Овод был так измучен, что спал долго, не просыпаясь. Час проходил за часом, а он не шевелился. Мартини подходил к нему несколько раз и вглядывался в неподвижную фигуру, – кроме дыхания, в ней не было никаких признаков жизни. Лицо было так мертвенно-бледно, что на Мартини напал страх. Что, если он дал ему слишком много опиума? Изуродованная левая рука Овода лежала поверх одеяла, и Мартини осторожно встряхнул ее, думая его разбудить. При этом расстегнутый рукав сдвинулся, и по всей руке, от кисти до локтя, открылся ряд глубоких, страшных шрамов.
– Какой ужасный вид должна была иметь эта рука, когда все раны были еще свежи! – послышался позади голос Риккардо.
– А, наконец-то вы пришли! Посмотрите, Риккардо, разве так и нужно, чтобы он спал без конца? Я дал ему опиум часов десять тому назад, и с тех пор он не шевельнул ни одним мускулом.
Риккардо наклонился и прислушался к дыханию.
– Ничего, он дышит как следует. Это просто от сильного истощения. После такой ночи к утру приступ может повториться. Кто-нибудь будет ночью при нем, я надеюсь?
– Галли будет дежурить. Он прислал сказать, что придет часов в десять.
– Теперь как раз около десяти… Ага, он просыпается! Позаботьтесь, чтобы поскорее подали горячий бульон… Полегче, Риварес! Не надо воевать, я не епископ…
Овод вдруг приподнялся, глядя перед собою испуганными глазами.
– Мне выходить? – спросил он торопливо по-испански. – Займите публику еще минутку без меня. Я… А! Я не узнал вас, Риккардо. – Он оглядел комнату и провел рукой по лбу, как будто сомневаясь в реальности окружающего. – Мартини! Я думал, вы давно ушли! Я, должно быть, спал…
– Да еще как! Точно спящая красавица в сказке! Десять часов кряду! А теперь вам надо поесть бульону и заснуть опять.
– Десять часов! Мартини, неужели вы были здесь все время?
– Да. Я начинал уже бояться, не угостил ли я вас чересчур большой дозой опиума.
Овод лукаво взглянул на него:
– Видно, не повезло вам на этот раз. А ведь умри я – куда глаже пошли бы ваши комитетские заседания! Но какого черта вы возитесь со мной, Риккардо? Ради бога, оставьте меня в покое, – что вам стоит? Терпеть не могу докторов.
– Хорошо, вот выпейте только это, и я оставлю вас в покое. Через день-два я все-таки зайду и произведу осмотр. Я думаю, что кризис миновал: вы уже не так напоминаете теперь призрак смерти, явившийся на пир.
– О, я скоро буду совсем молодцом, благодарю вас… Кто это? Галли? Сегодня у меня, кажется, собрание всех граций…

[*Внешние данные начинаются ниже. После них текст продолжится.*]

/-- The package power controller and token pools (R349-R351, R423). -/
structure Power where
  matSize : Nat
  matLimit : Nat
  collSize : Nat
  drainSize : Nat
  bulkSize : Nat
  collLimit : Nat
  drainLimit : Nat
  bulkLimit : Nat
  matOut : Nat
  collOut : Nat
  drainOut : Nat
  bulkOut : Nat
  nextCore : Nat
  stopped : Bool
  cap : Nat
  avg : Nat
  temp : Nat
  throt : Nat
  tripped : Bool
  deriving DecidableEq, Repr

/-- Bring-up, partition, time, shutter and attestation registers (R407, R411, R418-R424). `shown` tells for PDSET, PBOUND
and PRING.JOIN, by bit 0 to 2, whether it reads its new value while a change runs (R427); `measuredAt` is the clk of the last
offset measurement, and `offer` what the requester's message of NEGOTIATE_ALGORITHMS offers (R406). -/
structure System where
  drshare : Nat
  lock : Bool
  ref_ : Nat
  offset : Int
  lockRun : Nat
  slew : Int
  parStatus : Nat
  layout : BitVec 3
  newLayout : Option (BitVec 3)
  shown : BitVec 3
  fptFrame : Nat
  ready : Bool
  stage : Nat
  err : Nat
  pkgid : Nat
  dies : BitVec 8
  measures : List (Nat × List Byte)
  slotA : List Byte
  slotB : List Byte
  minSvn : Nat
  revoked : BitVec 4
  snapExt : Bool
  snapPod : Bool
  snapAt : Option Nat
  snapTick : DWord
  msix : List Nat
  responses : List (List Byte)
  measuredAt : Option Nat := none
  offer : List SpdmAlgorithm := []
  deriving DecidableEq, Repr

/-! ## The whole state -/

/-- Who acts in this step (DESIGN CHOICE log 1). -/
inductive Agent where
  | none
  /-- The issue group of these lanes of the wave `wave` (R25). -/
  | group (wave : Nat) (lanes : List Nat)
  /-- The executor of this window's running invocation (R301). -/
  | executor (window : Nat)
  deriving DecidableEq, Repr

/-- What moves next (DESIGN CHOICE log 1): an event, an issue of the wave in a slot, an executor, a service wave's
firmware, the clock; a granule that comes to hold a correctable error (R103), an access of the host through BAR0 (R404), or
the offer of an SPDM requester (R406). -/
inductive Move where
  | event (i : Instr)
  | issue (core slot : Nat)
  | executor (window : Nat)
  | service (quad : Nat)
  | tick
  | softError (site : ErrorSite)
  | bar0 (off : Nat) (access : HostAccess)
  | spdmOffer (offer : List SpdmAlgorithm)
  deriving DecidableEq, Repr

/-- A direct write that arrived at its home in this clk (R112): its core, its lane and its bytes. -/
structure Arrived where
  core : Nat
  lane : Nat
  pa : Nat
  len : Nat
  deriving DecidableEq, Repr

/-- A LAUNCH that appended to a queue in this clk, by the place of its thread (R336), with its destination and the address
after it (R355). -/
structure Launched where
  part : Nat
  queue : Nat
  place : Nat
  d : Option Nat := none
  pc : DWord := 0
  deriving DecidableEq, Repr

/-- The whole machine. `lent` lists the lines of this package whose only copy a peer's LLC holds (R97). -/
structure State where
  clk : Nat
  pcc : DWord
  mem : List Host.Cell
  poison : List Nat
  soft : List ErrorSite
  releases : RelRecords
  lent : List Nat
  arrivals : List Arrived
  launched : List Launched
  frames : Sparse Byte
  waves : List Wave
  wgs : List Workgroup
  gangs : List Gang
  saved : List SavedGang
  entries : List Entry
  parts : List (Nat × Partition)
  cores : List (Nat × Core)
  dies : List (Nat × Die)
  services : List (Nat × Service)
  diePh : List (Nat × Phaser)
  pkgPh : List (Nat × Phaser)
  podPh : List (Nat × Phaser)
  tvec : DWord
  net : List Access1
  blocked : List Nat
  ringOps : List RingOp
  windows : List (Nat × Window)
  wtable : Sparse Byte
  programs : List (Nat × Program)
  endpoints : Sparse DWord
  placements : List Placement
  fabric : Fabric
  power : Power
  system : System
  cur : Agent
  agenda : List Move
  turn : Nat
  draws : Nat
  nextId : Nat
  deriving DecidableEq, Repr

/-! ## Values at reset -/

/-- A trap set at the start of a wave (R373). -/
def TrapSet.reset : TrapSet :=
  { epc := 0, inTrap := false, plev := 0, imp := false, code := 0, eval := 0, esav := [0, 0, 0, 0] }

/-- A phaser when it is allotted (R240). -/
def Phaser.reset : Phaser := { phase := 0, members := [] }

/-- A queue at reset (R337, R369, R382, R429). -/
def Queue.reset : Queue :=
  { en := false, ufeed := false, npok := false, maxPri := 0, depth := 4, slice := 0x0800, tail := 0, head := 0,
    ring := 0, done := 0, phal := 0, root := 0, ctx := 0, ctxFull := false, appended := [], finished := [] }

/-- A ring at package reset (R244). -/
def Ring.reset : Ring := { formedAt := 0, clearedAt := 0, passed := [], slots := [] }

/-- A partition number at reset. -/
def Partition.reset : Partition :=
  { queues := [], qsel := 0, preqResult := 0, sroot := 0, tvec := 0, pphal := 0, ring := Ring.reset,
    lastDie := none, lastPlaced := none, shootdowns := [], job := none, wasBusy := false }

/-- A core at reset (R24, R274; counters of R424 and stocks by DESIGN CHOICE log 17). -/
def Core.reset : Core :=
  { draining := [], messages := [], tileSeq := 0, mchkctl := 0, mchkcnt := 0, mchkmis := 0, replayFaults := [],
    stocks := [], tlb := [], code := [], fragSeq := [], issued := 0, tokenStall := 0 }

/-- A service wave's queue at reset. -/
def Service.reset : Service := { queue := [], waiting := [], taken := [] }

/-- A router at reset: awake (DESIGN CHOICE log 17). -/
def Router.reset : Router := { asleep := false, idleSince := 0, awakeUntil := 0 }

/-- A die at reset (R318, R369, R378-R380, R391, R393, R424). -/
def Die.reset : Die :=
  { xrloc := 0, xrrem := 0, dbgCore := 0, dbgSlot := 0, log := [], mchead := 0, mcsel := 0,
    cecnt := 0, slOn := 0xFF, slBusy := false, slMap := 0xFAC688, rslpEn := true, rslpIdle := 1024, routers := [],
    tlb := [], ptrs := [], walks := [], failed := [], walkcnt := 0, lines := [], hits := [], misses := [], snapsel := 0, snap := [] }

/-- A window number at reset: unbound (R295, R417). -/
def Window.reset : Window :=
  { bound := false, refused := false, record := [], owner := 0, reason := 0, late := 0, phi := 0, state := .idle,
    hold := [], stalled := [], queue := [], running := none, suspended := [], seen := [], counters := [], raw := [],
    rawPoison := [],
    nodes := [], present := [], blkOps := [], latch := none, armEntry := 0, armWg := 0, timer := none, sigs := [],
    failCode := 0, failSignal := false, destSeq := [] }

/-- A collective program number at reset: empty (R417). -/
def Program.reset : Program := { words := [], loaded := [], status := 0 }

/-- The fabric at reset: no live plane (DESIGN CHOICE log 17). -/
def Fabric.reset : Fabric :=
  { planes := 0, kept := [], codes := [], seen := [], minNext := [], heldMin := [], sendNumber := [],
    sendStream := [], ways := [], bounced := [], relayed := [], ingress := [], signals := [] }

/-- The power controller at reset (R349, R351, R423; current heavy limits by DESIGN CHOICE log 17). -/
def Power.reset : Power :=
  { matSize := 768, matLimit := 768, collSize := 64, drainSize := 32, bulkSize := 64, collLimit := 64, drainLimit := 32,
    bulkLimit := 64, matOut := 0, collOut := 0, drainOut := 0, bulkOut := 0, nextCore := 0, stopped := false, cap := 4800,
    avg := 0, temp := 0, throt := 100, tripped := false }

– Я пришел сидеть у вас эту ночь.
– Глупости. Нет никакой надобности караулить меня. Идите все по домам. Если даже приступ повторится, вы все равно не поможете: я отказываюсь принимать опиум дальше. Это хорошо один раз…
– К сожалению, вы правы, – сказал Риккардо. – Но не всегда легко проводить на практике это правило.
Овод посмотрел на него и улыбнулся:
– Не бойтесь. Если б я на это шел, я давно бы сделал это.
– Во всяком случае, мы вас одного не оставим, – сухо ответил Риккардо. – Пройдемте, Галли, на минуту в другую комнату: мне надо с вами поговорить. Покойной ночи, Риварес! Я загляну завтра.